Cyber warfare was big news last week.  President Obama said he would name a cyber warfare czar to be a single point of contact on the issue for his Administration and that person would have direct access to the President.

If only that were true, but it isn’t, and the U.S. will be endangered as a result.

Billy Mitchell’s argument was that aircraft would come to play a huge role in modern warfare, supplanting battleships at sea and artillery on the ground. Air power was so important, Mitchell argued, that there should be a single air service to develop and deploy aircraft as needed in any war.  This still hasn’t fully happened, of course, though Mitchell’s work did directly lead to the creation of the U.S. Air Force in 1947 — 22 years and one world war after his court-martial for suggesting it in the first place.

The problem with Obama’s cyber czar is that the Administration is CALLING the position a priority but not MAKING it one.  The position has in some accounts been called a “member” of the National Security Council, but the czar is also said to “report” to both the Director of National Intelligence and to the President’s Senior Economic Adviser.  Well you can’t be ON the council and also REPORT to those guys — one of whom is on the council and the other is allowed to drop in if he feels like it.

In short, this is an NSC staff job.

Obama said the czar would have “direct access” to him, but didn’t say how.  At best I think they’ll pass in the corridor.

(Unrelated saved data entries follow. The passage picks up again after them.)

-- ==== Sys2Proof/Syntax.lean ====
section
/-! DEFINITION. The steps of the part: one constructor for each row of spec/opcode_table.json. A Faleri
instruction carries its operand fields; an event of the device carries what names its agent and what the
outside world supplies with it (a written value, a measured power, a received flit). -/
namespace Sys2Proof
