-- ==== Sys2Proof/Machine/State.lean ====
section
/-! DEFINITION. The state of the machine as plain data: everything the manual gives the module, and the model's own
schedule, issuing fragment and free-value number. -/
namespace Sys2Proof.Machine

/-! ## Groups and fragments -/

/-- A sparse table: number and entry, numbers rising. -/
abbrev Tbl (α : Type) := List (Nat × α)

/-- What a register holds (R202, R309): nothing yet, one value, an affine value (of which `hi` takes bits [63:32]), or
64 lanes. -/
inductive RegVal where
  | raw
  | uniform (v : W32)
  | affine (base stride : W64) (hi : Bool)
  | general (lanes : List W32)
  deriving DecidableEq, Repr

/-- A register with its tag: format, count code and value, whose kind is the tag's shape (R306). -/
structure VReg where
  fmt : Nat := 0
  cnt : Nat := 0
  val : RegVal := .raw
  since : Nat := 0
  deriving DecidableEq, Repr

/-- What an outstanding write of fixed latency writes (R215, R216): the old contents are kept until it is available. -/
inductive OutDst where
  | reg (n : Nat) (old : VReg)
  | pred (n : Nat) (old : W64)
  | exec (old : W64)
  | sr (old : List W32)
  | mode
  deriving DecidableEq, Repr

/-- An outstanding result of fixed latency: its lanes and, for each of the four beats, when it is available. `own` is the register as
the write by itself leaves it, with its tag (R204, R216). -/
structure Outst where
  dst : OutDst
  mask : W64
  avail : List Nat
  own : VReg := {}
  deriving DecidableEq, Repr

/-- A flag that a lane raises or clears at a time to come (R371). -/
structure FlagEvent where
  time : Nat
  lane : Nat
  bits : BitVec 5
  raise : Bool
  deriving DecidableEq, Repr

/-- What a fragment waits for before it issues again. -/
inductive Wait where
  | none
  /-- The 32 cycles of YIELD, to a time (R331). -/
  | yield (t : Nat)
  /-- WAITCNT (R230): bounds on LDCNT and STCNT. -/
  | cnt (ld st : Option Nat)
  /-- WAITB (R417). -/
  | batch (cls : Nat) (v : Bool) (n : BitVec 16)
  /-- A class of engine operations that has no room (R416, R418). -/
  | ops (cls : Nat)
  /-- MFENCE (R243), issued at `since`: the writes that were outstanding then are available from `free` on, and the loads that were
  under way are `accs`. -/
  | mfence (since free : Nat) (accs : List Nat)
  | bar
  | trig
  | dwait (t : W32)
  | gwait (t : W32)
  /-- A DARRIVE or GARRIVE that would count beyond Cd + 1 or Cg + 1 (R397). -/
  | darr
  | garr
  /-- COMMIT: draining the counters, then the commit with its number (R392). -/
  | drain
  | commit (id : Nat)
  /-- WAITANY, waiting at the Plaza, with D (R402). -/
  | event (d : Code)
  /-- WAITANY resuming or sampling at a time (R402, R413). -/
  | resume (d : Code) (t : Nat) (sample : Bool)
  /-- MSEND or LAUNCH: a message is on its way, its status goes to D (R407, R412). -/
  | status (msg : Nat) (d : Code)
  /-- MRECV on a mailbox, with D (R408). -/
  | mrecv (box : Nat) (d : Code) (since : Nat)
  /-- XSHF with its partner (R409). -/
  | xshf
  /-- A translation that walks (R273). -/
  | walk
  /-- A page fault in DFT entry `e`, in the DFT's queue, or in tag table entry `e` (R274, R71). -/
  | dft (e : Nat)
  | dftQueue
  | tag (e : Nat)
  deriving DecidableEq, Repr

/-- A split entry (R205), with the fragment's issue bookkeeping (R209, R210, R274). -/
structure Frag where
  mask : W64
  pc : W64
  jrec : Nat := 31
  lastIssue : Nat := 0
  lastPc : W64 := 0
  notBefore : Nat := 0
  wait : Wait := .none
  stopped : Bool := false
  faultVa : Nat := 0
  faultLane : Nat := 255
  faultKind : Nat := 0
  faultRun : Nat := 0
  deriving DecidableEq, Repr

/-- A join record (R205). `dfr` holds DPC and DMASK when DEF = 1. -/
structure JoinRec where
  join : W64
  pend : W64
  arr : W64 := 0
  up : Nat := 31
  dfr : Option (W64 × W64) := none
  deriving DecidableEq, Repr

/-- The batch numbers of one engine class (R416). -/
structure Batch where
  closed : BitVec 16 := 0
  doner : BitVec 16 := 0
  donev : BitVec 16 := 0
  deriving DecidableEq, Repr

/-- An exchange that waits (R409): the fragment, its partner, its values, its tag, and the issue time. -/
structure Exchange where
  entry : Nat
  partner : Nat
  rev : Bool
  dst : Code
  mask : W64
  src : VReg
  lanes : List W32
  next : W64
  since : Nat
  deriving DecidableEq, Repr

/-- Why a resident group issues nothing. -/
inductive Stop where
  | none
  /-- Stopped for pre-emption, parking, a debugger halt, or with its task (R250, R256, R260, R141). -/
  | preempt
  | park
  | halt
  | ended
  deriving DecidableEq, Repr

/-- A group (R199, R205, R247, R399, R416). -/
structure Group where
  uid : Nat := 0
  team : Nat := 0
  gix : Nat := 0
  g : Nat := 0
  c : Nat := 0
  split : Tbl Frag := []
  joins : Tbl JoinRec := []
  exec : W64 := BitVec.allOnes 64
  preds : List W64 := List.replicate 8 0
  mode : W32 := 0
  regs : Tbl VReg := []
  flags : List (BitVec 5) := List.replicate 64 0
  flagQueue : List FlagEvent := []
  ldcnt : Nat := 0
  stcnt : Nat := 0
  outs : List Outst := []
  pendRegs : List Nat := []
  sr : List W32 := []
  parkedAt : Option Nat := none
  ready : Bool := false
  readyAt : Nat := 0
  stop : Stop := .none
  handler : Bool := false
  heldNotice : Bool := false
  heldOverflow : Bool := false
  hpc : W64 := 0
  hmode : W32 := 0
  hexec : W64 := 0
  trec : List W64 := List.replicate 8 0
  batches : List Batch := List.replicate 8 {}
  evd : List (W64 × W64) := List.replicate 8 (0, 0)
  pev : BitVec 8 := 0
  evm : BitVec 8 := 0
  armed : Bool := false
  darr : W32 := 0
  garr : W32 := 0
  latch : BitVec 8 := 0
  badTags : Bool := false
  barSet : W64 := 0
  barHold : List Nat := []
  trigSet : W64 := 0
  darrSet : W64 := 0
  garrSet : W64 := 0
  exchange : Option Exchange := none
  boost : Bool := false
  parkSince : Option Nat := none
  exited : W64 := 0
  deriving DecidableEq, Repr

/-! ## Cores -/

/-- Who holds one unit of a local store (R217). -/
inductive UnitHold where
  | l1
  | team (t : Nat)
  deriving DecidableEq, Repr

/-- A version line's key: task and epoch (R182). -/
structure VKey where
  task : Nat
  epoch : Bool
  deriving DecidableEq, Repr

/-- The kind of an L1 line (R170, R182): a clean copy, an owned copy, or a version line with its word mask. -/
inductive LineKind where
  | clean
  | owned
  | version (k : VKey) (mask : W64)
  deriving DecidableEq, Repr

/-- A line of an L1: its physical line number, kind, valid sectors (one bit each), the bytes of a version line, the unit
that holds it, and when it was last used. The bytes of a clean or owned copy are those of committed memory and of the
holder's write-throughs in flight (R170). -/
structure L1Line where
  line : Nat
  kind : LineKind
  valid : Nat
  data : List Host.Cell := []
  unit : Nat
  used : Nat
  deriving DecidableEq, Repr

/-- A TLB entry (R273). -/
structure TlbEntry where
  ctx : Nat
  vpage : Nat
  size : Nat
  pa : Nat
  w : Bool
  x : Bool
  d : Bool
  nc : Bool
  pin : Bool
  peer : Bool
  devid : BitVec 14
  m : Bool
  ats : Bool
  used : Nat
  deriving DecidableEq, Repr

/-- A line of an instruction cache (R209, R299): the words of 256 bytes at a virtual line of a context. -/
structure ILine where
  ctx : Nat
  vline : Nat
  words : List W32
  filled : Nat
  used : Nat
  deriving DecidableEq, Repr

/-- The queue and timing of a core's matrix array and epilogue engine (R222, R225). -/
structure Matrix where
  busyUntil : Nat := 0
  lastQuad : Nat := 3
  waiting : List Nat := []
  epi : List Nat := []
  epiBusyUntil : Nat := 0
  accwr : Tbl Nat := []
  deriving DecidableEq, Repr

/-- A core (R217 to R225, R265, R430). -/
structure Core where
  units : List UnitHold := List.replicate 16 .l1
  l1 : List L1Line := []
  tlb : List TlbEntry := []
  icache : List ILine := []
  pipes : Tbl Nat := []
  ring : Tbl (List W32) := []
  die : List Host.Cell := []
  dieOwner : Tbl Nat := []
  matrix : Matrix := {}
  accown : Option Nat := none
  accspl : W32 := 0
  cycle : W64 := 0
  cycleAt : Nat := 0
  monitorUntil : Nat := 0
  deriving DecidableEq, Repr
/-! ## Memory, slices and coherence -/

/-- Where an access goes (R227, R268): device memory, host-managed memory, or a peer device's memory. -/
inductive Loc where
  | dev (pa : Nat)
  | host (va : Nat)
  | peer (dev : BitVec 14) (pa : Nat)
  deriving DecidableEq, Repr

/-- Who holds a write token (R172): a core, or a cluster whose L1s are fused. -/
inductive Holder where
  | core (n : Nat)
  | fused (cluster : Nat)
  deriving DecidableEq, Repr

/-- The directory states of R173. -/
inductive DirState where
  | i | s | t | p
  deriving DecidableEq, Repr

/-- A region or line entry of a directory (R172, R173). -/
structure DirEntry where
  state : DirState := .i
  sharers : BitVec 48 := 0
  holder : Option Holder := none
  deriving DecidableEq, Repr

/-- Why a line is busy at its home (R158, R174, R176): the message served, the acknowledgements it waits for, and
whether its invalidations have been sent; or `free`, that its directory entry is being freed for capacity, its region's where true;
for a miss of a unit of the base die, the grid that pays for it (R114). -/
structure Busy where
  msg : Option Nat
  tokens : List Holder
  invs : List Nat
  invSent : Bool := false
  free : Option Bool := none
  payer : Option Nat := none
  deriving DecidableEq, Repr

/-- A version line held at a slice (R185): its key, word mask, words, age, and the overflow block and entry that hold it
when it has overflowed. -/
structure VersionLine where
  line : Nat
  task : Nat
  epoch : Bool
  mask : W64
  data : List Host.Cell
  age : Nat
  place : Option (Nat × Nat) := none
  deriving DecidableEq, Repr

/-- An entry of a bad-line table (R194). -/
structure BadLine where
  cause : Nat
  line : Nat
  deriving DecidableEq, Repr

/-- A slice (R157, R171 to R173, R185 to R187, R194): sector states by line (0 I, 1 S, 2 D), the directory, busy lines and
their wait lists, miss registers, bypass reads (message, line, sectors that they wait for), writes to DRAM (line, sector), version ways, overflow map,
displacement buffer, bad-line table, retention. -/
structure Slice where
  sectors : Tbl (List Nat) := []
  regions : Tbl DirEntry := []
  lines : Tbl DirEntry := []
  busy : Tbl Busy := []
  waiting : Tbl (List Nat) := []
  misses : List Nat := []
  bypass : List (Nat × Nat × List Nat) := []
  writes : List (Nat × Nat) := []
  versions : List VersionLine := []
  overflow : List VersionLine := []
  displaced : List VersionLine := []
  blocks : Tbl Nat := []
  bad : Tbl BadLine := []
  badFull : Bool := false
  retained : Bool := false
  wakeAt : Option Nat := none
  lastUse : Nat := 0
  deriving DecidableEq, Repr

/-- What an access of a unit of the base die waits for: the wake of a slice (R85), the sectors of a line (R159), or what passes without
its doing, a busy line (R158), a move of homes (R155), a full queue (R157), or a tag of the host link (R49). -/
inductive Lack where
  | wake (slice : Nat)
  | fill (slice line : Nat)
  | pass
  deriving DecidableEq, Repr

/-- A request of a slice that a memory controller holds (R160): its line and sector, its slice, when it came, and which of
the requests that the controller has taken it is. -/
structure DramRequest where
  line : Nat
  sector : Nat
  slice : Nat
  came : Nat
  seq : Nat := 0
  deriving DecidableEq, Repr

/-- A memory controller (R156, R160): its read and write entries in the order in which they came, whether it is in drain, the slice
that its crossbar port serves next, the row that each bank has open, and how many requests it has taken. -/
structure Controller where
  reads : List DramRequest := []
  writes : List DramRequest := []
  drain : Bool := false
  pointer : Nat := 0
  rows : Tbl Nat := []
  taken : Nat := 0
  deriving DecidableEq, Repr

/-- The states of a task table slot (R181). -/
inductive TaskState where
  | free | running | committing | discarding
  deriving DecidableEq, Repr

/-- A commit in progress (R189): its number, epoch and cause, which slices have acknowledged and merged, and its place in the
order of commit points. -/
structure Commit where
  id : Nat
  epoch : Bool
  retire : Bool := false
  trig : Bool := false
  acks : List Nat := []
  decided : Bool := false
  merged : List Nat := []
  order : Nat := 0
  deriving DecidableEq, Repr

/-- A slot of the task table (R180, R181). -/
structure Task where
  state : TaskState := .free
  gen : BitVec 15 := 0
  ctx : Nat := 0
  fdid : BitVec 16 := 0
  e : Bool := false
  nr : Bool := false
  ovf : Bool := false
  acommit : Bool := false
  voBase : W64 := 0
  voBlocks : Nat := 0
  voUsed : List Nat := []
  commit : Option Commit := none
  discard : Bool := false
  free : Bool := false
  ovfSeen : List Nat := []
  deriving DecidableEq, Repr

/-! ## Accesses and messages -/

/-- What a memory instruction does at its location (R229, R388). -/
inductive AccOp where
  | load
  | store
  | atom (op : Nat) (w64 : Bool)
  deriving DecidableEq, Repr

/-- The space an access reaches: memory, the team's own scratchpad, or a district member's (R382, R386). -/
inductive Space where
  | mem | own | remote
  deriving DecidableEq, Repr
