/-- The entry that a request of a core must wait for, and whether it is a region's: the request needs one that the directory does not
hold, in a full set (R174). -/
def Slice.needsRoom (sl : Slice) (line cluster : Nat) (mine : Holder) (isWrite token : Bool) : Option (Bool × Option Nat) :=
  let r := tgetD sl.regions (line / 16) {}
  if r.state == .i && token then
    let x := sl.fullSet true (line / 16)
    if x.1 then some (true, x.2) else none
  else
    let splits := match r.state with
      | .i => false
      | .t => r.holder != some mine
      | .s => isWrite && token && (r.sharers &&& ~~~ clusterBit cluster) != 0
      | .p => isWrite && (tget? sl.lines line).isNone
    if splits then
      let x := sl.fullSet false line
      if x.1 then some (false, x.2) else none
    else none

/-- An entry is freed (R174): the last line entry of a region takes it back to S or I. -/
def Slice.dropEntry (sl : Slice) (line : Nat) (region : Bool) : Slice :=
  let sl := { sl with busy := tdel sl.busy line }
  if region then { sl with regions := tdel sl.regions (line / 16) }
  else
    let sl := { sl with lines := tdel sl.lines line }
    let r := tgetD sl.regions (line / 16) {}
    if r.state != .p || sl.lines.any fun e => e.1 / 16 == line / 16 then sl
    else if r.sharers == 0 then { sl with regions := tdel sl.regions (line / 16) }
    else { sl with regions := tset sl.regions (line / 16) { r with state := .s } }

/-- The home frees an entry for capacity (R174): it recalls the token with FwdInv, invalidates every sharer, and waits for their
answers. A region in P first loses its line entries. -/
def State.freeEntry (s : State) (home : Nat) (region : Bool) (key : Nat) : State :=
  let one (s : State) (region : Bool) (key : Nat) : State :=
    let sl := s.slice home
    let line := entryLine region key
    let e := if region then tgetD sl.regions key {} else tgetD sl.lines key {}
    let tokens := if e.state == .t then e.holder.toList else []
    let invs := if e.state == .t then [] else sharersOf e.sharers
    if tokens == [] && invs == [] then s.setSlice home (sl.dropEntry line region)
    else
      let s := s.setSlice home { sl with busy := tset sl.busy line { msg := none, tokens := tokens, invs := invs, invSent := tokens == [], free := some region } }
      let s := tokens.foldl (fun s h => s.send (.recall line region true) (h.cores.headD 0) home false) s
      invs.foldl (fun s c => s.send (.inv line region none) (8 * c) home false) s
  let split := if region then tkeys (s.slice home).lines fun l _ => l / 16 == key else []
  if split != [] then split.foldl (fun s l => one s false l) s else one s region key

/-- A request waits behind others of its line, until the line frees (R158). -/
def State.deferLine (s : State) (home id line : Nat) : State :=
  let sl := s.slice home
  { (s.setSlice home { sl with waiting := tset sl.waiting line (tgetD sl.waiting line [] ++ [id]) }) with
    msgs := tmod s.msgs id fun m => { m with stage := .waiting } }

/-! ## The pipeline's service of a request -/

/-- Whether a cluster is fenced or cut off (R17, R195). -/
def State.fencedOff (s : State) (c : Nat) : Bool := s.power.fenced.getLsbD (chipOf c) || s.power.cutOff.getLsbD c

/-- The home answers an access. To a fenced cluster, whose accepted requests are still served (R195 step 2), nothing goes: the access is
forgotten with the last of its messages. -/
def State.reply (s : State) (avenue : Bool) (kind : MsgKind) (acc core home : Nat) : State :=
  if s.fencedOff (core / 8) then
    if s.msgs.any fun e => e.2.kind.access? == some acc then s else { s with accs := tdel s.accs acc }
  else s.sendOn avenue kind core home false

/-- Whether a version line of an L1 cannot leave, because the displacement buffer of its home is full (R187). -/
def State.versionStays (s : State) (x : L1Line) : Bool :=
  match x.kind with
  | .version k _ => (s.slice (s.homeOf (256 * x.line))).versionWaits x.line k.task k.epoch
  | _ => false

/-- Whether a line's place in an L1 is held by a version line that cannot leave (R187). -/
def State.placeStays (s : State) (core line : Nat) : Bool :=
  match s.setOf core line with
  | (_, some _) => false
  | (same, none) => match oldestUsed same with | some v => s.versionStays v | none => false
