/-- A cluster TLB with an entry added: 8 ways of 256 sets (R273). -/
def clusterTlbAdd (l : List TlbEntry) (e : TlbEntry) : List TlbEntry :=
  if l.length < 8 then tlbAdd l 8 e
  else
    let set := Config.setIndex 1 e.vpage % 256
    let same := l.filter fun x => Config.setIndex 1 x.vpage % 256 == set
    (l.filter fun x => Config.setIndex 1 x.vpage % 256 != set) ++ tlbAdd same 8 e

/-- A translation comes into a core's TLB and its cluster's. -/
def State.tlbFill (s : State) (core : Nat) (e : TlbEntry) : State :=
  let e := { e with used := s.time }
  let k := s.core core
  let s := s.setCore core { k with tlb := tlbAdd k.tlb 64 e }
  let c := s.cluster (core / 8)
  s.setCluster (core / 8) { c with tlb := clusterTlbAdd c.tlb e }

/-- A use of a translation: it comes into the core's TLB, as its most recently used, and is the cluster TLB's (R273). -/
def State.tlbTouch (s : State) (core ctx va : Nat) : State :=
  match s.tlbFind core ctx va with
  | none => s
  | some e =>
    let k := s.core core
    let c := s.cluster (core / 8)
    let s := if c.tlb.any fun x => x.covers ctx va then
        s.setCluster (core / 8) { c with tlb := c.tlb.map fun x => if x.covers ctx va then { x with used := s.time } else x }
      else s
    s.setCore core { k with tlb := tlbAdd k.tlb 64 { e with used := s.time } }

/-- Every TLB without the entries that a test names. -/
def State.tlbRemove (s : State) (p : TlbEntry → Bool) : State :=
  { s with cores := tmap s.cores fun _ k => { k with tlb := k.tlb.filter fun e => !p e }
           clusters := tmap s.clusters fun _ c => { c with tlb := c.tlb.filter fun e => !p e } }

/-- The permission and place checks of R272 on a translation: the SUB of the Protection trap, or 0. `cls` picks one check
of the order. -/
def State.xlateFails (s : State) (e : TlbEntry) (va : Nat) (write fetch : Bool) (cls : Nat) : Bool :=
  match cls with
  | 6 => e.peer && e.devid == s.peer.devid
  | 1 => write && !e.w
  | 2 => fetch && !e.x
  | _ => !e.ats && !e.peer && (e.pin != (s.pinOf (e.target va / 4096)).isSome)

/-- Why a translation fails: the cause and SUB of R245 and R246. -/
structure XFault where
  cause : Nat
  sub : Nat
  deriving DecidableEq, Repr

/-- The translation that a unit holds of a host-managed address (R55). -/
def State.atcFind (s : State) (ctx va : Nat) : Option TlbEntry := s.host.atc.find? fun e => e.covers ctx va

/-- The entry of a 4 KiB page that the host's answer gives (R277). -/
def atsEntry (ctx va pa : Nat) (w x : Bool) (now : Nat) : TlbEntry :=
  { ctx := ctx, vpage := va / 4096, size := 12, pa := pa / 4096 * 4096, w := w, x := x, d := false, nc := false, pin := false
    peer := false, devid := 0, m := true, ats := true, used := now }

/-- The units' translations with one added. -/
def State.atcFill (s : State) (e : TlbEntry) : State :=
  { s with host := { s.host with atc := (s.host.atc.filter fun x => !(x.ctx == e.ctx && x.vpage == e.vpage)) ++ [e] } }

/-- A message leaves over the host link. -/
def State.tellHost (s : State) (m : HostMsg) : State := { s with host := { s.host with sent := s.host.sent ++ [m] } }

/-! ## Non-posted requests (R49, R50) -/

/-- The non-posted requests that a function may have outstanding (R49). -/
def hostTags : Nat := 768

/-- Whether what a request is for still waits. -/
def State.askLives (s : State) : HostOwner → Bool
  | .walk id => (tget? s.walks id).isSome
  | .lane a l => match tget? s.accs a with
    | some x => x.lanes.any fun y => y.lane == l && !y.done
    | none => false
  | .fetch q => (s.queueAt q).fetching.isSome

/-- The outstanding requests of a function. -/
def asksOut (l : List HostAsk) (func : Nat) : Nat := (l.filter fun a => a.issued && a.func == func).length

This is no czar.  That’s literally the case, of course, because nobody has yet been hired for the job.  But it is also the case that the job will — as the NSC is organized — not have the power needed to do what must be done.  Czars are dictators; this guy can only recommend and even then he’ll be recommending to people who may not then bother to inform the President.

If the cyber warfare czar is, in fact, a czar, the first thing he or she should do is give himself a promotion, which won’t happen.

In the meantime there are competing interests at the Department of Defense, the National Security Agency, the CIA, the Department of Homeland Security, the Department of Justice, and possibly elsewhere.  Each of these agencies is building its own cyber warfare capability, each with a different agenda both stated and real.  The stated agendas are to play either cyber defense or offense.  The actual agendas are to protect departmental turf from the new cyber warfare czar, to undermine him or her.

Let’s go back to Billy Mitchell for a moment and think about how the technology of aerial warfare came to be in his era.  Most of the military services developed their own air capability as lip service to the idea while actually protecting major — and antiquated — weapon systems.  The U.S. Navy bought some planes and built some aircraft carriers, but not at the expense of battleships.  Even when naval air power came to the fore during World War II it was almost an accident, since the only surviving capital ships in the Pacific after the attack on Pearl Harbor were aircraft carriers, the battleships having for the most part been destroyed.  So the Navy had to rely on air power since that’s the only power it still had.

They weren’t smart at all, just lucky.

It is rare in U.S. military history for a technological innovation to come down on our side.  That’s because as self-designated good guys we are generally playing defense and defense doesn’t usually get the cool new toys.  It’s only in the U.S. development of nuclear weapons that we got a jump on the rest of the world — a jump that put us firmly in control for half a century (now past).

We are woefully unprepared for cyber warfare mainly because the military doesn’t want to lose funding for its other weapons — weapons that are likely to be rendered unusable or, worse still, actually used against us in a cyber attack.

Yes, it is that bad.

The best position here is to make cyber warfare a real priority, give the cyber czar some actual authority, and have him or her report to the President.  Otherwise the lessons of Billy Mitchell will have been forgotten and our first cyber war could be our last.